EXERCISE AIM: Each line of the material below that holds the word "BitVec" needs to be copied.

Content starts

/-! ### Receiver errors and recovery -/

/-- Taking a sync failure: its flag (none for RxSync, whose flags are set before), EV_SYNCERR, one SyncError event, and the
entry to Recovery with the quiescence period latched; nothing else changes (60_exceptions.md R157, R159). -/
def Obligations.AbortTakesSyncFailure : Prop :=
  ∀ (s : State) (e : SyncFailure),
    abortFrame e s = { s with
      host := { s.host with errFlags := s.host.errFlags |||
        (match e with | .rxFraming => 0x02#8 | .rxLength => 0x04#8 | .rxTimeout => 0x08#8 | .rxSync => 0x00#8) }
      ev := { s.ev with syncErr := true }
      emitted := s.emitted ++ [.syncError e]
      rx := { s.rx with st := .recovery, idx := 0#7, bit := 0#4, qStart := s.now, q := s.host.quiet } }

/-- The Recovery poll: a LOW restarts the wait, RX_Q cycles without a LOW return to frame-idle Idle, and nothing else
happens (60_exceptions.md R160). -/
def Obligations.RecoveryPollWaitsForQuiescence : Prop :=
  ∀ (s : State) (line : Bool), s.host.rxEn = true → s.rx.st = .recovery →
    rxStep line s = .next (
      if line = false then { s with rx := { s.rx with qStart := s.now } }
      else if s.rx.q ≤ s.now - s.rx.qStart then { s with rx := { s.rx with st := .idle } }
      else s)

/-- RXHOLD: with RX_EN = 0 every poll makes the receiver frame-idle and changes nothing else, so RX_ACTIVE and
RX_RECOVERING are 0 (42_receiver.md R117). -/
def Obligations.DisabledReceiverIsHeldIdle : Prop :=
  ∀ (s : State) (line : Bool), s.host.rxEn = false → ∃ t,
    rxStep line s = .next t ∧ t = { s with rx := { s.rx with st := .idle, idx := 0#7, bit := 0#4 } } ∧
    t.rxActive = false ∧ t.rxRecovering = false

/-- Frame-idle Idle: a LOW line latches the period and its half, clears RXWIRE and the working state, and sets the first
sample; a HIGH line changes nothing (42_receiver.md R118; 10_state.md R33). -/
def Obligations.StartEdgeBeginsFreshFrame : Prop :=
  ∀ s : State, memWf s.mem → s.host.rxEn = true → s.rx.st = .idle → s.rx.idx = 0#7 →
    rxStep true s = .next s ∧
    ∃ t, rxStep false s = .next t ∧ t = { s with rx := t.rx, mem := t.mem } ∧
      t.rx.st = .receivingBits ∧ t.rx.idx = 0#7 ∧ t.rx.bit = 0#4 ∧ t.rx.byte = 0#8 ∧ t.rx.ones = 0#10 ∧
      t.rx.len = 0#7 ∧ t.rx.pbit = false ∧ t.rx.qStart = s.rx.qStart ∧ t.rx.q = s.rx.q ∧
      t.rx.p.toNat = max s.host.bitPer.toNat 2 ∧ t.rx.h.toNat = t.rx.p.toNat / 2 ∧
      t.rx.dl = s.now + BitVec.ofNat 32 (t.rx.h.toNat + t.rx.p.toNat) ∧
      (∀ a : Nat, memRead t.mem a = if 0x180 ≤ a ∧ a ≤ 0x1C2 then 0x00#8 else memRead s.mem a)

/-- Inter-byte Idle: a LOW line starts the next byte of the frame in flight, before any timeout; a HIGH line with the
deadline due aborts with RxTimeout; else nothing (42_receiver.md R119; 60_exceptions.md R162 (c)). -/
def Obligations.NextByteEdgeBeatsTimeout : Prop :=
  ∀ s : State, s.host.rxEn = true → s.rx.st = .idle → s.rx.idx ≠ 0#7 →
    rxStep false s = .next { s with rx := { s.rx with
      bit := 0#4, byte := 0#8, st := .receivingBits
      dl := s.now + BitVec.ofNat 32 (s.rx.h.toNat + s.rx.p.toNat) } } ∧
    rxStep true s = .next (if due s.now s.rx.dl then abortFrame .rxTimeout s else s)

Content ends

TASK RESULT:
      t.rx.dl = s.now + BitVec.ofNat 32 (t.rx.h.toNat + t.rx.p.toNat) ∧
      dl := s.now + BitVec.ofNat 32 (s.rx.h.toNat + s.rx.p.toNat) } } ∧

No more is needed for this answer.